Peggy Lee - The Christmas Song (Merry Christmas to You)
The Pretenders - 2000 Miles
Merle Haggard - Silver Bells
The Carpenters - Have Yourself a Merry Little Christmas
Leo Kottke - Accordion Bells
Remember, like your favorite burger, it's better with cheese.
December 12, 2008
Free Download: New Hoosier Pete Live EP
"In St. Louis things didn't seem to be so good, and he got into a row with a hooker he picked up on Market Street who tried to roll him, so as a guy told him there were plenty jobs to be had in Louisville he began to beat his way east. By the time he got to New Albany it was hot as the hinges of hell; he'd had poor luck on hitches and his feet were swollen and blistered.
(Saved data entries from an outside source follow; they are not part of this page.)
/-! The commands. -/

/-- FLIT_RECEIVE (R324); on the pair link also heartbeats and descriptors. -/
def execFlitReceive (n : Fin 9) (f : Flit) (s : State) : Host.Outcome State Fault Refusal :=
  let t := s.flitReceive n f
  let u := fixLen 16 (f.units.headD [])
  let t :=
    if n.val == 8 && f.crcOk && f.ftype == 3#4 && decide (3 ≤ s.portState 8) then
      if byteAt u 0 = 4 then t.heartbeat (beatOf u) else if byteAt u 0 = 5 then t.mirrorDesc u else t
    else t
  s.answer (s.pairAfter t)

/-- WRITE_ACK (R330, R602). -/
def execWriteAck (n : Fin 9) (m : MsgHdr) (s : State) : Host.Outcome State Fault Refusal :=
  s.answer (s.tlRow n [mAck] m 0 [] (fun t => if n.val = 8 then t.pairAck m else t.writeAck n m))

/-- HEARTBEAT (R601, R607). -/
def execHeartbeat (b : Beat) (s : State) : Host.Outcome State Fault Refusal := s.answer (s.heartbeat b)

/-- HEARTBEAT_SEND (R601). -/
def execHeartbeatSend (s : State) : Host.Outcome State Fault Refusal := s.answer (s.unitAct (fun s => s.heartbeatSend))

/-- MIRROR_WRITE (R602). -/
def execMirrorWrite (m : MsgHdr) (data : Bytes) (s : State) : Host.Outcome State Fault Refusal :=
  s.answer (s.pairRow 0 m data (fun t mask d => t.mirAct m mask d))

/-- STORAGE_MIRROR_WRITE (R602). -/
def execStorageMirrorWrite (m : MsgHdr) (data : Bytes) (s : State) : Host.Outcome State Fault Refusal := s.answer (s.stgMirrorRow m data)

/-- RESYNC_WRITE (R605). -/
def execResyncWrite (m : MsgHdr) (data : Bytes) (s : State) : Host.Outcome State Fault Refusal :=
  s.answer (s.pairRow 2 m data (fun t mask d => t.mirAct m mask d))

/-- MIRROR_DESC (R603). -/
def execMirrorDesc (u : Bytes) (s : State) : Host.Outcome State Fault Refusal := s.answer (s.mirrorDesc u)

/-- MIRROR_DESC_TIMEOUT (R603). -/
def execMirrorDescTimeout (s : State) : Host.Outcome State Fault Refusal := s.answer (s.unitAct (fun s => s.descTimeout))

/-- MIRROR_QUEUE_TIMEOUT (R604). -/
def execMirrorQueueTimeout (p : Fin 16) (s : State) : Host.Outcome State Fault Refusal :=
  s.answer (s.unitAct (fun s => s.mirTimeout p))

/-- RESYNC_COMPLETE (R605). -/
def execResyncComplete (p : Fin 16) (s : State) : Host.Outcome State Fault Refusal :=
  s.answer (s.unitAct (fun s => s.resyncComplete p))

/-- PAIR_ALIVE_LOW (R607). -/
def execPairAliveLow (s : State) : Host.Outcome State Fault Refusal := s.answer s.aliveLow

/-- PAIR_LOSS (R609). -/
def execPairLoss (s : State) : Host.Outcome State Fault Refusal := s.answer (s.unitAct (fun s => s.pairLoss))

/-- PAIR_HANDOVER (R610). -/
def execPairHandover (src : Src) (v : Word) (s : State) : Host.Outcome State Fault Refusal :=
  s.answer (s.hostGate src Reg.PAIR_HANDOVER v (fun s => s.handover src v))

/-- HANDOVER_QUEUE_DRAINED (R610). -/
def execHandoverQueueDrained (p : Fin 16) (s : State) : Host.Outcome State Fault Refusal :=
  s.answer (s.unitAct (fun s => s.handDrained p))

/-- RETURN_HOLD_EXPIRY (R612). -/
def execReturnHoldExpiry (s : State) : Host.Outcome State Fault Refusal := s.answer (s.unitAct (fun s => s.holdEnd))

end Machine

end Sys2Proof
end

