/-- Segments 3 and 4: a cage's colour, and whether it blinks. -/
def State.ledCage (s : State) (k : Nat) : Led × Bool :=
  let ports := (List.range (ethPorts s.eth.mode)).filter (fun n => s.ethCage n == k)
  if !s.bit Reg.PANEL_STATUS Fld.PANEL_STATUS_CAGE_PRESENT k then (.off, false)
  else if s.bit Reg.ETH_STATUS Fld.ETH_STATUS_CAGE_LOWPOWER k then (.amber, false)
  else if ports.all s.ethUp then (.green, false)
  else (.amber, true)

/-- One segment where no code takes the whole bar. -/
def State.ledSegment (s : State) (i : Nat) : Led × Bool :=
  let stage := s.fld Reg.BOOT_STAGE Fld.BOOT_STAGE_STAGE
  if i = 0 then
    if s.flag Reg.BOOT_STAGE Fld.BOOT_STAGE_FAILED then (.amber, false) else if stage = 8 then (.green, false) else (.amber, true)
  else if i < 3 then (if stage < 8 && (stage % 4).testBit (i - 1) then .green else .off, false)
  else if i < 5 then s.ledCage (i - 3)
  else if i = 5 then
    if !s.flag Reg.PAIR_STATUS Fld.PAIR_STATUS_PAIR_MODE then (.off, false)
    else (if s.flag Reg.PAIR_STATUS Fld.PAIR_STATUS_PARTNER_UP then .green else .amber, false)
  else if i = 6 then
    match s.cartState with
    | 1 => (.green, true)
    | 2 => (.green, false)
    | 3 => (.green, true)
    | 4 => (.blue, false)
    | 5 => (.amber, false)
    | _ => (.off, false)
  else (if s.reg Reg.DBG_ALARM = 0 then .off else .amber, false)

/-- The bar: colour and blinking of its eight segments. -/
def State.ledBar (s : State) : List (Led × Bool) :=
  if !s.pwr.on then List.replicate 8 (if s.panel.safe then .blue else .off, false)
  else if s.flag Reg.PANEL_STATUS Fld.PANEL_STATUS_IDENTIFY then List.replicate 8 (.blue, true)
  else if s.flag Reg.PWR_STATUS Fld.PWR_STATUS_THERM_TRIP || s.fld Reg.BOOT_STATUS Fld.BOOT_STATUS_MODE == 3 then
    List.replicate 8 (.amber, true)
  else
    match s.panel.removal with
    | some r => (List.range 8).map (fun i => (if i = (s.orbitN - r.start) / 15625 % 8 then Led.green else .off, false))
    | none => (List.range 8).map s.ledSegment

/-! The commands. -/

/-- A write of PANEL_CTRL. -/
def State.panelCtrl (s : State) (src : Src) (v : Word) : State :=
  let s := s.journal src Reg.PANEL_CTRL (s.reg Reg.PANEL_CTRL) v false s.orbitN
  let s := s.setIdentify (Fld.PANEL_CTRL_IDENTIFY.get v == 1)
  let s := if Fld.PANEL_CTRL_REMOVE.get v == 1 then s.removeAsk else s
  if Fld.PANEL_CTRL_CANCEL.get v == 1 then s.removeCancel else s

/-- SHORT_TOUCH (R651). -/
def execShortTouch (s : State) : Host.Outcome State Fault Refusal := s.answer (s.panelAction 0)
He stood a long time looking into the swift brown current of the Ohio, too tired to go any further. He hated the idea of tramping around looking for a job. The river was the color of gingerbread; he started to think of the gingercookies Lizzie Green used to make in his mother's kitchen and he thought he was a damn fool to be bumming around like this. He'd go home and plant himself among the weeds, that's what he'd do."-- John Dos Passos, The 42nd Parallel
Listen to (and download) the new Hoosier Pete EP, Swirling Gingerbread River: Live at Lisa's 9-12-2008.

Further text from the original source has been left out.